Holidays Minus The Family Drama. I don’t know about you but I’m not that fond of the Holidays as much as some people are. The so called fun and excitement wrapped up in Holiday Cheer is not what it’s cracked up to be. As a Marriage and Family Therapist I know for some, it’s a time of loneliness and depression. Days filled with obligation, guilt, and doing things you really don’t want to do. Part of what happens during the holiday season is we have more mood changes and anxiety. This occurs because of the stress we put on ourselves to make sure the Holidays meet the expectations of others. Overdrinking, overeating and fatigue can cause it. The demands of the season are many: shopping, cooking, travel, houseguests, family reunions, office parties, more shopping and the extra financial burden.
(Photo: MARK SELIGER PARAMOUNT PICTURES)
But the most stressful is having to manage your emotions when in the company of challenging family members who don’t exercise appropriate behavior. The nagging aunt, the annoying mother-in-law, the rude cousin/brother/sister, etc. Whether it’s Thanksgiving Dinner or the Christmas Eve gift exchange event you know exactly who those people are.

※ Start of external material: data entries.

/-- The word of a command (R63, R64). -/
def encode : Instr → Word
  | .li rd imm16 => wordI 0x01 rd imm16
  | .lih rd imm16 => wordI 0x02 rd imm16
  | .csrr rd csr => wordC 0x04 rd csr
  | .csrw csr rs => wordC 0x05 rs csr
  | .csrwi csr imm16 => wordK 0x06 csr imm16
  | .reset => 0x0F
  | .gfLog rd rs1 => wordR1 0x10 rd rs1
  | .gfExp rd rs1 => wordR1 0x11 rd rs1
  | .gfRed rd rs1 => wordR1 0x12 rd rs1
  | .gfInit => 0x18
  | .gfMul rd rs1 rs2 => wordR 0x20 rd rs1 rs2
  | .gfMulNnn rd rs1 rs2 => wordR 0x21 rd rs1 rs2
  | .gfMulLll rd rs1 rs2 => wordR 0x22 rd rs1 rs2
  | .gfMulRrr rd rs1 rs2 => wordR 0x23 rd rs1 rs2
  | .gfMulNrr rd rs1 rs2 => wordR 0x24 rd rs1 rs2
  | .gfMulRrn rd rs1 rs2 => wordR 0x25 rd rs1 rs2
  | .gfMulLnn rd rs1 rs2 => wordR 0x26 rd rs1 rs2
  | .gfMulRnn rd rs1 rs2 => wordR 0x27 rd rs1 rs2
  | .gfMulNrn rd rs1 rs2 => wordR 0x28 rd rs1 rs2
  | .gfMulZrz rd rs1 rs2 => wordR 0x29 rd rs1 rs2
  | .gfDiv rd rs1 rs2 => wordR 0x30 rd rs1 rs2
  | .gfDivNnn rd rs1 rs2 => wordR 0x31 rd rs1 rs2
  | .gfDivRnn rd rs1 rs2 => wordR 0x32 rd rs1 rs2
  | .gfDivRnr rd rs1 rs2 => wordR 0x33 rd rs1 rs2
  | .gfDivNrr rd rs1 rs2 => wordR 0x34 rd rs1 rs2
  | .gfDivZzr rd rs1 rs2 => wordR 0x35 rd rs1 rs2
  | .gfDivRrr rd rs1 rs2 => wordR 0x36 rd rs1 rs2
  | .gfSqr rd rs1 => wordR1 0x40 rd rs1
  | .gfSqrLn rd rs1 => wordR1 0x41 rd rs1
  | .gfSqrRr rd rs1 => wordR1 0x42 rd rs1
  | .gfSqrt rd rs1 => wordR1 0x48 rd rs1
  | .gfInv rd rs1 => wordR1 0x50 rd rs1
  | .gfInvRn rd rs1 => wordR1 0x51 rd rs1
  | .gfInvRr rd rs1 => wordR1 0x52 rd rs1
  | .gfPow rd rs1 rs2 => wordR 0x60 rd rs1 rs2
  | .gfEnc rd rs1 rs2 => wordR 0x70 rd rs1 rs2
  | .gfDec rd rs1 => wordR1 0x71 rd rs1
  | .emsaUpdate => 0x80
  | .emsaRawdata => 0x81
  | .emsaEncode => 0x82
  | .emsaVerify => 0x83
  | .emsaName => 0x84
  | .emsaSetid => 0x88
  | .emsaSetname => 0x89

/-! ### The mask and match table (R64) -/

/-- The must-be-fixed bits of each format (R64). -/
def maskR : Word := 0xFFF000FF
/-- See `maskR`. -/
def maskR1 : Word := 0xFFFF00FF
/-- See `maskR`. -/
def maskI : Word := 0x0000F0FF
/-- See `maskR`. -/
def maskC : Word := 0xFF00F0FF
/-- See `maskR`. -/
def maskK : Word := 0x000000FF
/-- See `maskR`. -/
def maskN : Word := 0xFFFFFFFF

/-- A row of the opcode map (R63): mnemonic, mask, match. -/
structure Row where
  mnemonic : String
  mask : Word
  pattern : Word
  deriving DecidableEq, Repr

/-- The 44 rows of R63, by family. -/
def systemRows : List Row := [
  ⟨"LI", maskI, 0x01⟩,
  ⟨"LIH", maskI, 0x02⟩,
  ⟨"CSRR", maskC, 0x04⟩,
  ⟨"CSRW", maskC, 0x05⟩,
  ⟨"CSRWI", maskK, 0x06⟩,
  ⟨"RESET", maskN, 0x0F⟩]

/-- See `systemRows`. -/
def fieldRows : List Row := [
  ⟨"GF.LOG", maskR1, 0x10⟩,
  ⟨"GF.EXP", maskR1, 0x11⟩,
  ⟨"GF.RED", maskR1, 0x12⟩,
  ⟨"GF.INIT", maskN, 0x18⟩]

/-- See `systemRows`. -/
def mulRows : List Row := [
  ⟨"GF.MUL", maskR, 0x20⟩,
  ⟨"GF.MUL.NNN", maskR, 0x21⟩,
  ⟨"GF.MUL.LLL", maskR, 0x22⟩,
  ⟨"GF.MUL.RRR", maskR, 0x23⟩,
  ⟨"GF.MUL.NRR", maskR, 0x24⟩,
  ⟨"GF.MUL.RRN", maskR, 0x25⟩,
  ⟨"GF.MUL.LNN", maskR, 0x26⟩,
  ⟨"GF.MUL.RNN", maskR, 0x27⟩,
  ⟨"GF.MUL.NRN", maskR, 0x28⟩,
  ⟨"GF.MUL.ZRZ", maskR, 0x29⟩]

/-- See `systemRows`. -/
def divRows : List Row := [
  ⟨"GF.DIV", maskR, 0x30⟩,
  ⟨"GF.DIV.NNN", maskR, 0x31⟩,
  ⟨"GF.DIV.RNN", maskR, 0x32⟩,
  ⟨"GF.DIV.RNR", maskR, 0x33⟩,
  ⟨"GF.DIV.NRR", maskR, 0x34⟩,
  ⟨"GF.DIV.ZZR", maskR, 0x35⟩,
  ⟨"GF.DIV.RRR", maskR, 0x36⟩]

/-- See `systemRows`. -/
def sqrInvPowRows : List Row := [
  ⟨"GF.SQR", maskR1, 0x40⟩,
  ⟨"GF.SQR.LN", maskR1, 0x41⟩,
  ⟨"GF.SQR.RR", maskR1, 0x42⟩,
  ⟨"GF.SQRT", maskR1, 0x48⟩,
  ⟨"GF.INV", maskR1, 0x50⟩,
  ⟨"GF.INV.RN", maskR1, 0x51⟩,
  ⟨"GF.INV.RR", maskR1, 0x52⟩,
  ⟨"GF.POW", maskR, 0x60⟩]

/-- See `systemRows`. -/
def codecRows : List Row := [
  ⟨"GF.ENC", maskR, 0x70⟩,
  ⟨"GF.DEC", maskR1, 0x71⟩]

/-- See `systemRows`. -/
def emsaRows : List Row := [
  ⟨"EMSA.UPDATE", maskN, 0x80⟩,
  ⟨"EMSA.RAWDATA", maskN, 0x81⟩,
  ⟨"EMSA.ENCODE", maskN, 0x82⟩,
  ⟨"EMSA.VERIFY", maskN, 0x83⟩,
  ⟨"EMSA.NAME", maskN, 0x84⟩,
  ⟨"EMSA.SETID", maskN, 0x88⟩,
  ⟨"EMSA.SETNAME", maskN, 0x89⟩]

/-- The complete opcode map (R63). -/
def commandTable : List Row :=
  systemRows ++ fieldRows ++ mulRows ++ divRows ++ sqrInvPowRows ++ codecRows ++ emsaRows

/-- `word & mask == match` (R64). -/
def Row.matches (row : Row) (w : Word) : Bool := w &&& row.mask == row.pattern

/-! ### What the host reads -/

/-- The command that the low `nbits` bits of `w` encode, every higher bit 0. A command is one 32-bit word
and has no byte order (R60, 20_memory.md R46). Log entry 16. -/
def decodeTableWord (nbits w : Nat) : Option Instr :=
  (decode (BitVec.ofNat 32 (w % 2 ^ nbits))).toOption

/-! ### Pseudo-instructions and assembler text (R67, R68, R151) -/

/-- The four spellings that are not commands (R68). -/
inductive Pseudo where
  | gfMulRnr (rd ry ra : Reg)
  | gfMulNnr (rd ry ra : Reg)
  | gfMulZzr (rd ry ra : Reg)
  | li32 (rd : Reg) (imm32 : Word)
  deriving DecidableEq, Repr

/-- The commands a pseudo-instruction expands to (R68, R151). -/
def Pseudo.expand : Pseudo → List Instr
  | .gfMulRnr rd ry ra => [.gfMulRrn rd ra ry]
  | .gfMulNnr rd ry ra => [.gfMulNrn rd ra ry]
  | .gfMulZzr rd ry ra => [.gfMulZrz rd ra ry]
  | .li32 rd imm32 => [.li rd (imm32.extractLsb' 0 16), .lih rd (imm32.extractLsb' 16 16)]

/-- A register in assembler text: `x0` to `x15` (R67). -/
def regText (r : Reg) : String := "x" ++ toString r.val

/-- A CSR in assembler text: its name, or its number where it names none (R67). -/
def csrText (n : BitVec 8) : String :=
  match Csr.ofNumber n with
  | some c => c.name
  | none => toString n.toNat

/-- One line: the mnemonic, then the operands separated by commas (R67). -/
def asmLine (mnemonic : String) (operands : List String) : String :=
  if operands = [] then mnemonic else mnemonic ++ " " ++ ", ".intercalate operands

/-- The assembler spelling of a command (R67). -/
def Instr.asm : Instr → String
  | .li rd imm16 => asmLine "LI" [regText rd, toString imm16.toNat]
  | .lih rd imm16 => asmLine "LIH" [regText rd, toString imm16.toNat]
  | .csrr rd csr => asmLine "CSRR" [regText rd, csrText csr]
  | .csrw csr rs => asmLine "CSRW" [csrText csr, regText rs]
  | .csrwi csr imm16 => asmLine "CSRWI" [csrText csr, toString imm16.toNat]
  | .reset => asmLine "RESET" []
  | .gfLog rd rs1 => asmLine "GF.LOG" [regText rd, regText rs1]
  | .gfExp rd rs1 => asmLine "GF.EXP" [regText rd, regText rs1]
  | .gfRed rd rs1 => asmLine "GF.RED" [regText rd, regText rs1]
  | .gfInit => asmLine "GF.INIT" []
  | .gfMul rd rs1 rs2 => asmLine "GF.MUL" [regText rd, regText rs1, regText rs2]
  | .gfMulNnn rd rs1 rs2 => asmLine "GF.MUL.NNN" [regText rd, regText rs1, regText rs2]
  | .gfMulLll rd rs1 rs2 => asmLine "GF.MUL.LLL" [regText rd, regText rs1, regText rs2]
  | .gfMulRrr rd rs1 rs2 => asmLine "GF.MUL.RRR" [regText rd, regText rs1, regText rs2]
  | .gfMulNrr rd rs1 rs2 => asmLine "GF.MUL.NRR" [regText rd, regText rs1, regText rs2]
  | .gfMulRrn rd rs1 rs2 => asmLine "GF.MUL.RRN" [regText rd, regText rs1, regText rs2]
  | .gfMulLnn rd rs1 rs2 => asmLine "GF.MUL.LNN" [regText rd, regText rs1, regText rs2]
  | .gfMulRnn rd rs1 rs2 => asmLine "GF.MUL.RNN" [regText rd, regText rs1, regText rs2]
  | .gfMulNrn rd rs1 rs2 => asmLine "GF.MUL.NRN" [regText rd, regText rs1, regText rs2]
  | .gfMulZrz rd rs1 rs2 => asmLine "GF.MUL.ZRZ" [regText rd, regText rs1, regText rs2]
  | .gfDiv rd rs1 rs2 => asmLine "GF.DIV" [regText rd, regText rs1, regText rs2]
  | .gfDivNnn rd rs1 rs2 => asmLine "GF.DIV.NNN" [regText rd, regText rs1, regText rs2]
  | .gfDivRnn rd rs1 rs2 => asmLine "GF.DIV.RNN" [regText rd, regText rs1, regText rs2]
  | .gfDivRnr rd rs1 rs2 => asmLine "GF.DIV.RNR" [regText rd, regText rs1, regText rs2]
  | .gfDivNrr rd rs1 rs2 => asmLine "GF.DIV.NRR" [regText rd, regText rs1, regText rs2]
  | .gfDivZzr rd rs1 rs2 => asmLine "GF.DIV.ZZR" [regText rd, regText rs1, regText rs2]
  | .gfDivRrr rd rs1 rs2 => asmLine "GF.DIV.RRR" [regText rd, regText rs1, regText rs2]
  | .gfSqr rd rs1 => asmLine "GF.SQR" [regText rd, regText rs1]
  | .gfSqrLn rd rs1 => asmLine "GF.SQR.LN" [regText rd, regText rs1]
  | .gfSqrRr rd rs1 => asmLine "GF.SQR.RR" [regText rd, regText rs1]
  | .gfSqrt rd rs1 => asmLine "GF.SQRT" [regText rd, regText rs1]
  | .gfInv rd rs1 => asmLine "GF.INV" [regText rd, regText rs1]
  | .gfInvRn rd rs1 => asmLine "GF.INV.RN" [regText rd, regText rs1]
  | .gfInvRr rd rs1 => asmLine "GF.INV.RR" [regText rd, regText rs1]
  | .gfPow rd rs1 rs2 => asmLine "GF.POW" [regText rd, regText rs1, regText rs2]
  | .gfEnc rd rs1 rs2 => asmLine "GF.ENC" [regText rd, regText rs1, regText rs2]
  | .gfDec rd rs1 => asmLine "GF.DEC" [regText rd, regText rs1]
  | .emsaUpdate => asmLine "EMSA.UPDATE" []
  | .emsaRawdata => asmLine "EMSA.RAWDATA" []
  | .emsaEncode => asmLine "EMSA.ENCODE" []
  | .emsaVerify => asmLine "EMSA.VERIFY" []
  | .emsaName => asmLine "EMSA.NAME" []
  | .emsaSetid => asmLine "EMSA.SETID" []
  | .emsaSetname => asmLine "EMSA.SETNAME" []

end Sys2Proof
end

Tips to get through the obligatory Family Get-Together:
1 – First of all you don’t need anyone’s permission to say NO, I’m not going.
2 – Be careful about resentments from past holidays. – Declare an amnesty with whichever family member you are feeling past resentments toward.
3 – Avoid the person that bugs you. – Be gracious with a greeting then stay the heck away from them. Don’t even establish eye contact afterwards.
4 – Develop and utilize coping skills when you are triggered. – You can excuse yourself, take a walk, do deep breathing, go to the bathroom for a time out, remind yourself to stay in the here-and-now, stretch arms over your head to release tension, leave at a set time, etc.
5 – If you drink, don’t let the occasion become a reason for over-indulging to cope. This will exacerbate your depression and anxiety, as well as disable your ability to utilize your coping skills. Contrary to popular opinion, alcohol is a depressant.
6 – To offset that day give yourself a break. – create time for yourself to do the things YOU love and need to do for your physical and mental wellness: aerobic exercise, yoga, massage, taking long fast walks or any activity that calms you down and gives you a better perspective on what is important in your life.